The CBOE Volatility Index, commonly known as the market's fear gauge, has reached a record low for the year. According to one professional trader, this is welcome news for the stock market.
"The big surprise this week was all the positive news, though it may not seem so initially," Boris Schlossberg of BK Asset Management said Friday on CNBC's "Trading Nation." "The world did not fall apart as the market had expected."
Included in that positive news were resolutions in Greece and Iran, calming concerns about the state of oil and global markets.
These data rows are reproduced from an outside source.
-- ==== Sys2Proof/Certificates/Slice0/Obligations.lean ====
section
/-! DEFINITION. The statements for the provers. -/

open Sys2Proof
open Sys2Proof.Machine

/-! Encoding. -/

/-- The words of spec/95_test_vectors.md section 2.2 decode to the commands they stand for. -/
def Obligations.EncodedExamplesDecode : Prop :=
  decode 0x00000841 = .ok (.mod2b 1 2) ∧ decode 0x0000C842 = .ok (.moddig 1 2 3) ∧
  decode 0x0000C104 = .ok (.bsetup 4 3) ∧ decode 0x0010C945 = .ok (.bred 5 2 3 4) ∧
  decode 0x0010C949 = .ok (.mred 5 2 3 4) ∧ decode 0x0000C10A = .ok (.rchk 4 3) ∧
  decode 0x00004090 = .ok (.fmul1 2 0 1) ∧ decode 0x00037BD2 = .ok (.fmulr 15 14 13)

/-- Decoding the encoding of any command gives it back, every operand at every value (R91, R95, R100). -/
def Obligations.DecodeOfEncode : Prop := ∀ i : Instr, decode (encode i) = .ok i

/-- R94: a word is legal exactly when a row of the opcode map matches it, it denotes that row's command with the
fields read from it, no two rows match one word, and a word that matches no row completes with `ILLEGAL`. -/
def Obligations.DecoderFollowsTheOpcodeMap : Prop :=
  (∀ (w : CmdWord) (i : Instr), decode w = .ok i →
    encode i = w ∧ ∃ r ∈ opcodeMap, r.fits w = true ∧ r.mnemonic = i.mnemonic) ∧
  (∀ w : CmdWord, ∀ r ∈ opcodeMap, r.fits w = true → ∃ i, decode w = .ok i ∧ i.mnemonic = r.mnemonic) ∧
  (∀ w : CmdWord, ∀ r ∈ opcodeMap, ∀ r' ∈ opcodeMap, r.fits w = true → r'.fits w = true → r = r') ∧
  (∀ s : State, s.status.busy = true → (∀ r ∈ opcodeMap, r.fits s.cmd = false) →
    Ends s.engineTurn (Raised s .illegal))

/-- R96, R112: a reserved opcode, a nonzero unused field or a nonzero reserved field completes with `ILLEGAL` and
writes no register; the all-zero word is one of them. -/
def Obligations.IllegalWordWritesNoRegister : Prop :=
  ∀ s : State, s.status.busy = true →
    ((fieldsOf s.cmd).opc.toNat = 0 ∨ (0x0D ≤ (fieldsOf s.cmd).opc.toNat ∧ (fieldsOf s.cmd).opc.toNat ≤ 0x0F) ∨
      0x13 ≤ (fieldsOf s.cmd).opc.toNat ∨ (fieldsOf s.cmd).unusedZero = false ∨ (fieldsOf s.cmd).rsv ≠ 0 ∨
      s.cmd = 0) →
    Ends s.engineTurn (Raised s .illegal)

/-! Steps. -/

/-- What a step is, turn by turn, each with the turn taken off the list of turns. Engine: the completion, which for a
word that decodes is `exec` of the command in flight (R111, R112). Host, with `off` below `0x40000` the address less
`BASE` and the size and alignment accepted: `MemRead` or `MemWrite` at `off` with the operation taken off the host's list
(R61, R66, R67, R73; what a refused one does is R69's, stated apart); a poll reads `STATUS` and stays first while `BUSY = 1` (R101); with nothing to do, nothing (the model's choice,
notes/assumptions/13.md). Reset input: the reset event (R260). That turns and operations are lists in the state is the
model's choice (notes/assumptions/4.md, 5.md). -/
def Obligations.StepRunsTheDecodedCommand : Prop :=
  (∀ (s : State) (i : Instr), s.nextTurn = .engine → s.status.busy = true → decode s.cmd = .ok i →
    step s = exec i s.popTurn) ∧
  (∀ s : State, s.nextTurn = .engine → step s = s.popTurn.engineTurn) ∧
  (∀ s : State, s.nextTurn = .reset → step s = .next s.popTurn.resetEvent) ∧
  (∀ s : State, s.nextTurn = .host → s.host = [] → step s = .next s.popTurn) ∧
  ∀ (s q : State) (op : HostOp) (rest : List HostOp), s.nextTurn = .host → s.host = op :: rest →
    q = { s.popTurn with host := rest } →
    (∀ off n, off < 0x40000 → (n = 8 ∧ off % 8 = 0) ∨ (n = 4 ∧ off % 4 = 0) →
      op = .read (s.params.base + off) n → step s = .next (q.memRead off n)) ∧
    (∀ off n v, off < 0x40000 → (n = 8 ∧ off % 8 = 0) ∨ (n = 4 ∧ off % 4 = 0) →
      op = .write (s.params.base + off) n v → step s = .next (q.memWrite off n v)) ∧
    (op = .poll → s.status.busy = false → step s = .next (q.memRead 0x10 8)) ∧
    (op = .poll → s.status.busy = true → step s = .next { q.memRead 0x10 8 with host := .poll :: rest })

/-- R110: a write that covers `CMD[31:0]` while idle is accepted: `CMD` takes the word, `BUSY` 1, `DONE` 0, and nothing
else of the engine changes; while busy it is refused. R41: a 4-byte write of the upper half of the slot while idle
starts nothing and changes nothing, and a read shows the last accepted word below bits of 0. -/
def Obligations.CmdWriteStartsTheCommand : Prop :=
  (∀ (s : State) (n : Nat) (v : Word), n = 4 ∨ n = 8 →
    (s.status.busy = false →
      s.memWrite 0x8 n v =
        { s with
          cmd := v.extractLsb' 0 32, status := { s.status with busy := true, done := false },
          replies := .written :: s.replies }) ∧
    (s.status.busy = true →
      s.memWrite 0x8 n v = { s with status := { s.status with haz := true }, replies := .written :: s.replies })) ∧
  (∀ (s : State) (v : Word), s.status.busy = false → s.memWrite 0xC 4 v = s.reply .written) ∧
  ∀ s : State,
    s.memRead 0x8 8 = s.reply (.data8 ((0 : BitVec 32) ++ s.cmd)) ∧ s.memRead 0x8 4 = s.reply (.data4 s.cmd) ∧
    s.memRead 0xC 4 = s.reply (.data4 0)

/-- R48: what an engine holds after reset, whatever its parameters: every integer register is a canonical 0, the CSRs
and the flags are 0, no command is in flight. The digits are unspecified: nothing is said of them. -/
def Obligations.ResetValues : Prop :=
  ∀ (p : Params) (d : Nat),
    (∀ n, ((State.afterReset p d).reg n).used = 0 ∧ ((State.afterReset p d).reg n).sign = false ∧
      (State.afterReset p d).val n = 0 ∧ (State.afterReset p d).canonical n = true) ∧
    (State.afterReset p d).cmd = 0 ∧ (State.afterReset p d).arg = 0 ∧ (State.afterReset p d).ie = false ∧
    (State.afterReset p d).slotValue .status = 0 ∧ (State.afterReset p d).slotValue .id = idWord p ∧
    (State.afterReset p d).status.busy = false ∧ (State.afterReset p d).irq = false ∧
    State.reset = State.afterReset Params.t8 0

/-- R260, R261: a reset, busy or not, is one step after which every integer register holds 0, `CMD`, `STATUS`, `ARG`
and `CTRL` are 0, `ID` is as before, and no command is in flight. Nothing is said of the digits of either file, which
become unspecified (R48). -/
def Obligations.ResetEventClearsTheEngine : Prop :=
  ∀ s : State, s.nextTurn = .reset →
    Ends (step s) fun t =>
      (∀ n, (t.reg n).used = 0 ∧ (t.reg n).sign = false ∧ t.val n = 0) ∧ t.cmd = 0 ∧ t.arg = 0 ∧ t.ie = false ∧
      t.status = { busy := false, done := false, haz := false, err := .ok } ∧ t.params = s.params ∧
      t.slotValue .id = s.slotValue .id ∧ t.irq = false ∧ t.host = s.host ∧ t.replies = s.replies

/-- R111, R261: with no host access waiting, a busy engine is idle at most one step after the turns that were fixed
beforehand. Where none of those turns is a reset, which would abandon the command, the completion has happened: `DONE`
is 1 and the state is the outcome of the engine's turn on the state the command was accepted in, but for the turns
taken. The bound is the model's way to say weak fairness (notes/assumptions/5.md). -/
def Obligations.AcceptedCommandCompletes : Prop :=
  ∀ s : State, s.status.busy = true → s.host = [] →
    ∃ n, n ≤ s.turns.length + 1 ∧ ∃ t, Host.Core.run Sys2Proof.core n s = .next t ∧ t.status.busy = false ∧
      (Turn.reset ∉ s.turns →
        t.status.done = true ∧ ∃ later, ({ s with turns := later } : State).engineTurn = .next t)

/-! The commands, one statement each: its encoding, its checks in order, its result, and all that it leaves alone. -/

/-- R130: `MOD2B`. -/
def Obligations.Mod2bTruncates : Prop :=
  ∀ (s : State) (rd ra : RegNum), s.Wf → s.canonical ra = true →
    decode (0#10 ++ 0#4 ++ 0#4 ++ ra ++ rd ++ 0x01#6) = .ok (.mod2b rd ra) ∧
    Ends (exec (.mod2b rd ra) s) (WroteInt s rd
      (if s.arg.toInt ≤ 0 then 0
       else if (bitlen (s.val ra).natAbs : Int) ≤ s.arg.toInt then s.val ra
       else if s.val ra < 0 then -(((s.val ra).natAbs % 2 ^ s.arg.toInt.toNat : Nat) : Int)
       else (((s.val ra).natAbs % 2 ^ s.arg.toInt.toNat : Nat) : Int)))

/-- R131: `MODDIG`. -/
def Obligations.ModdigWritesTheRemainder : Prop :=
  ∀ (s : State) (rd ra rb : RegNum), s.Wf → s.canonical ra = true → s.canonical rb = true →
    decode (0#10 ++ 0#4 ++ rb ++ ra ++ rd ++ 0x02#6) = .ok (.moddig rd ra rb) ∧
    (((s.reg rb).sign = true ∨ 1 < (s.reg rb).used.toNat) →
      Ends (exec (.moddig rd ra rb) s) (Raised s .operand)) ∧
    ((s.reg rb).sign = false → (s.reg rb).used.toNat = 0 →
      Ends (exec (.moddig rd ra rb) s) (Raised s .divisionByZero)) ∧
    ((s.reg rb).sign = false → (s.reg rb).used.toNat = 1 →
      0 < ((s.reg rb).dig.getD 0 0).toNat ∧
      Ends (exec (.moddig rd ra rb) s) (WroteInt s rd (s.val ra % ((s.reg rb).dig.getD 0 0).toNat)))

/-- R132: `MODBASIC`. -/
def Obligations.ModbasicWritesTheRemainder : Prop :=
  ∀ (s : State) (rd ra rb : RegNum), s.Wf → s.canonical ra = true → s.canonical rb = true →
    decode (0#10 ++ 0#4 ++ rb ++ ra ++ rd ++ 0x03#6) = .ok (.modbasic rd ra rb) ∧
    (s.val rb = 0 → Ends (exec (.modbasic rd ra rb) s) (Raised s .divisionByZero)) ∧
    (s.val rb < 0 → Ends (exec (.modbasic rd ra rb) s) (Raised s .invalidModulus)) ∧
    (0 < s.val rb → Ends (exec (.modbasic rd ra rb) s) (WroteInt s rd (s.val ra % s.val rb)))

/-- R150: `BSETUP`, `k = diglen(m)`. -/
def Obligations.BsetupWritesTheContext : Prop :=
  ∀ (s : State) (rd rb : RegNum), s.Wf → s.canonical rb = true →
    decode (0#10 ++ 0#4 ++ rb ++ 0#4 ++ rd ++ 0x04#6) = .ok (.bsetup rd rb) ∧
    (s.val rb ≤ 0 → Ends (exec (.bsetup rd rb) s) (Raised s .invalidModulus)) ∧
    (∀ res : Int, 0 < s.val rb → res = 2 ^ (s.params.w * (2 * diglen s.params.w (s.val rb).toNat)) / s.val rb →
      (s.params.cap < diglen s.params.w res.toNat → Ends (exec (.bsetup rd rb) s) (Raised s .capacity)) ∧
      (diglen s.params.w res.toNat ≤ s.params.cap → Ends (exec (.bsetup rd rb) s) (WroteInt s rd res)))

/-- When `BSETUP` of a positive modulus raises `CAPACITY`: `k >= CAP`, or `k = CAP - 1` and `m = B^(k-1)` (R150, corner
cases). -/
def Obligations.BsetupCapacityCondition : Prop :=
  ∀ (s : State) (rd rb : RegNum), s.Wf → s.canonical rb = true → 0 < s.val rb →
    ∀ k : Nat, k = diglen s.params.w (s.val rb).toNat →
      Ends (exec (.bsetup rd rb) s) fun t =>
        t.status.err = .capacity ↔
          (s.params.cap ≤ k ∨ (k + 1 = s.params.cap ∧ s.val rb = 2 ^ (s.params.w * (k - 1))))

/-- R151: `BRED` with any context: the value of step 5 is `a - q3 * m` modulo `B^(k+1)`, and step 6 leaves its
remainder. -/
def Obligations.BredFollowsItsSteps : Prop :=
  ∀ (s : State) (rd ra rb rc : RegNum), s.Wf → s.canonical ra = true → s.canonical rb = true → s.canonical rc = true →
    ∀ (a m u : Int) (k : Nat), a = s.val ra → m = s.val rb → u = s.val rc → k = diglen s.params.w m.toNat →
    decode (0#10 ++ rc ++ rb ++ ra ++ rd ++ 0x05#6) = .ok (.bred rd ra rb rc) ∧
    (m ≤ 0 → Ends (exec (.bred rd ra rb rc) s) (Raised s .invalidModulus)) ∧
    (0 < m → (u < 0 ∨ a < 0 ∨ 2 * k < diglen s.params.w a.toNat) →
      Ends (exec (.bred rd ra rb rc) s) (Raised s .operand)) ∧
    (0 < m → 0 ≤ u → 0 ≤ a → diglen s.params.w a.toNat ≤ 2 * k →
      (a < m → Ends (exec (.bred rd ra rb rc) s) (WroteInt s rd a)) ∧
      (m ≤ a → Ends (exec (.bred rd ra rb rc) s) (WroteInt s rd
        ((a - a / 2 ^ (s.params.w * (k - 1)) * u / 2 ^ (s.params.w * (k + 1)) * m) % 2 ^ (s.params.w * (k + 1)) % m))))

/-- R170: `MSETUP` writes the unique `u0` with `0 <= u0 < B` and `(u0 * digit_0(m)) mod B = B - 1`. -/
def Obligations.MsetupWritesTheInverse : Prop :=
  ∀ (s : State) (rd rb : RegNum), s.Wf → s.canonical rb = true →
    decode (0#10 ++ 0#4 ++ rb ++ 0#4 ++ rd ++ 0x06#6) = .ok (.msetup rd rb) ∧
    ((s.val rb ≤ 0 ∨ s.val rb % 2 = 0) → Ends (exec (.msetup rd rb) s) (Raised s .invalidModulus)) ∧
    (0 < s.val rb → s.val rb % 2 = 1 →
      ∃ u0 : Int, IsMontgomeryContext s.params.w (s.val rb) u0 ∧
        (∀ x, IsMontgomeryContext s.params.w (s.val rb) x → x = u0) ∧
        Ends (exec (.msetup rd rb) s) (WroteInt s rd u0))

/-- R172: `MRED` with any one-digit context: its checks, then REDC, `RANGE` when REDC has no result. -/
def Obligations.MredAppliesRedc : Prop :=
  ∀ (s : State) (rd ra rb rc : RegNum), s.Wf → s.canonical ra = true → s.canonical rb = true → s.canonical rc = true →
    ∀ (a m : Int) (k u0 : Nat), a = s.val ra → m = s.val rb → k = diglen s.params.w m.toNat →
    u0 = (if (s.reg rc).used.toNat = 0 then 0 else ((s.reg rc).dig.getD 0 0).toNat) →
    decode (0#10 ++ rc ++ rb ++ ra ++ rd ++ 0x09#6) = .ok (.mred rd ra rb rc) ∧
    (m ≤ 0 → Ends (exec (.mred rd ra rb rc) s) (Raised s .invalidModulus)) ∧
    (0 < m → ((s.reg rc).sign = true ∨ 1 < (s.reg rc).used.toNat ∨ a < 0 ∨ 2 * k < diglen s.params.w a.toNat) →
      Ends (exec (.mred rd ra rb rc) s) (Raised s .operand)) ∧
    (0 < m → (s.reg rc).sign = false → (s.reg rc).used.toNat ≤ 1 → 0 ≤ a → diglen s.params.w a.toNat ≤ 2 * k →
      (∀ t : Nat, redc s.params.w a.toNat m.toNat u0 = some t →
        Ends (exec (.mred rd ra rb rc) s) (WroteInt s rd t)) ∧
      (redc s.params.w a.toNat m.toNat u0 = none → Ends (exec (.mred rd ra rb rc) s) (Raised s .range)))

/-- R173: `MTO`. -/
def Obligations.MtoWritesTheMontgomeryForm : Prop :=
  ∀ (s : State) (rd ra rb : RegNum), s.Wf → s.canonical ra = true → s.canonical rb = true →
    decode (0#10 ++ 0#4 ++ rb ++ ra ++ rd ++ 0x07#6) = .ok (.mto rd ra rb) ∧
    (s.val rb ≤ 0 → Ends (exec (.mto rd ra rb) s) (Raised s .invalidModulus)) ∧
    (0 < s.val rb → Ends (exec (.mto rd ra rb) s) (WroteInt s rd
      (s.val ra * 2 ^ (s.params.w * diglen s.params.w (s.val rb).toNat) % s.val rb)))

/-- R174: `MFROM`: its checks, then REDC with the context of `m`, `RANGE` when REDC has no result, which is never so
for `a < m * B^k`. -/
def Obligations.MfromAppliesRedc : Prop :=
  ∀ (s : State) (rd ra rb : RegNum), s.Wf → s.canonical ra = true → s.canonical rb = true →
    ∀ (a m : Int) (k : Nat), a = s.val ra → m = s.val rb → k = diglen s.params.w m.toNat →
    decode (0#10 ++ 0#4 ++ rb ++ ra ++ rd ++ 0x08#6) = .ok (.mfrom rd ra rb) ∧
    ((m ≤ 0 ∨ m % 2 = 0) → Ends (exec (.mfrom rd ra rb) s) (Raised s .invalidModulus)) ∧
    (0 < m → m % 2 = 1 → (a < 0 ∨ 2 * k < diglen s.params.w a.toNat) →
      Ends (exec (.mfrom rd ra rb) s) (Raised s .operand)) ∧
    (0 < m → m % 2 = 1 → 0 ≤ a → diglen s.params.w a.toNat ≤ 2 * k →
      ∃ u0 : Nat, IsMontgomeryContext s.params.w m u0 ∧
        (∀ t : Nat, redc s.params.w a.toNat m.toNat u0 = some t →
          Ends (exec (.mfrom rd ra rb) s) (WroteInt s rd t)) ∧
        (redc s.params.w a.toNat m.toNat u0 = none → Ends (exec (.mfrom rd ra rb) s) (Raised s .range)) ∧
        (a < m * 2 ^ (s.params.w * k) → ∃ t : Nat, redc s.params.w a.toNat m.toNat u0 = some t))

/-- R191: `RCHK` writes 1 for the radix shape and 0 for anything else, and never raises for its value. -/
def Obligations.RchkWritesTheShapeBit : Prop :=
  ∀ (s : State) (rd rb : RegNum), s.Wf → s.canonical rb = true →
    decode (0#10 ++ 0#4 ++ rb ++ 0#4 ++ rd ++ 0x0A#6) = .ok (.rchk rd rb) ∧
    (HasRadixShape s.params.w (s.val rb) → Ends (exec (.rchk rd rb) s) (WroteInt s rd 1)) ∧
    (¬HasRadixShape s.params.w (s.val rb) → Ends (exec (.rchk rd rb) s) (WroteInt s rd 0))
To top it off, companies such as Google and Netflix kicked off the second-quarter earnings season with better-than-expected results.
"We seem to have this aura of calmness," Schlossberg said. "It's very likely stock gains are going to continue, and the VIX is going to continue to go down."
The VIX dropped 29 percent over the week to 12.04 on Friday, the lowest level since December 2014. The fear index, which measures implied volatility based on options and signals investor uncertainty, reached its peak in October 2008 at 89.53.
The VIX is based on the price of options on the . The greater the size of the moves traders foresee, the more they tend to pay for options, and the higher the VIX will rise. And since S&P 500 options are most commonly used to get downside protection against long positions on stocks, the VIX is generally a measure of market fear.
But while the VIX has stayed low this year, Schlossberg warned that when change comes, it can come very quickly—meaning that now may be the time to purchase protection in the form of options.
"We still have the Dr. Feelgood vibe in the marketplace, but of course, any new risk on the horizon could bring us right back to a rise in the VIX," he said. "You buy straw hats in winter and now is a good time to buy protection."
However, Stacey Gilbert of Susquehanna International Group said the lower VIX isn't anything to get excited about.
"The market is just suggesting that some of the market risk has been taken out, but that's also being reflected in the actual price of the underlying index," Gilbert said Friday. "This is pretty much in line to what you would expect."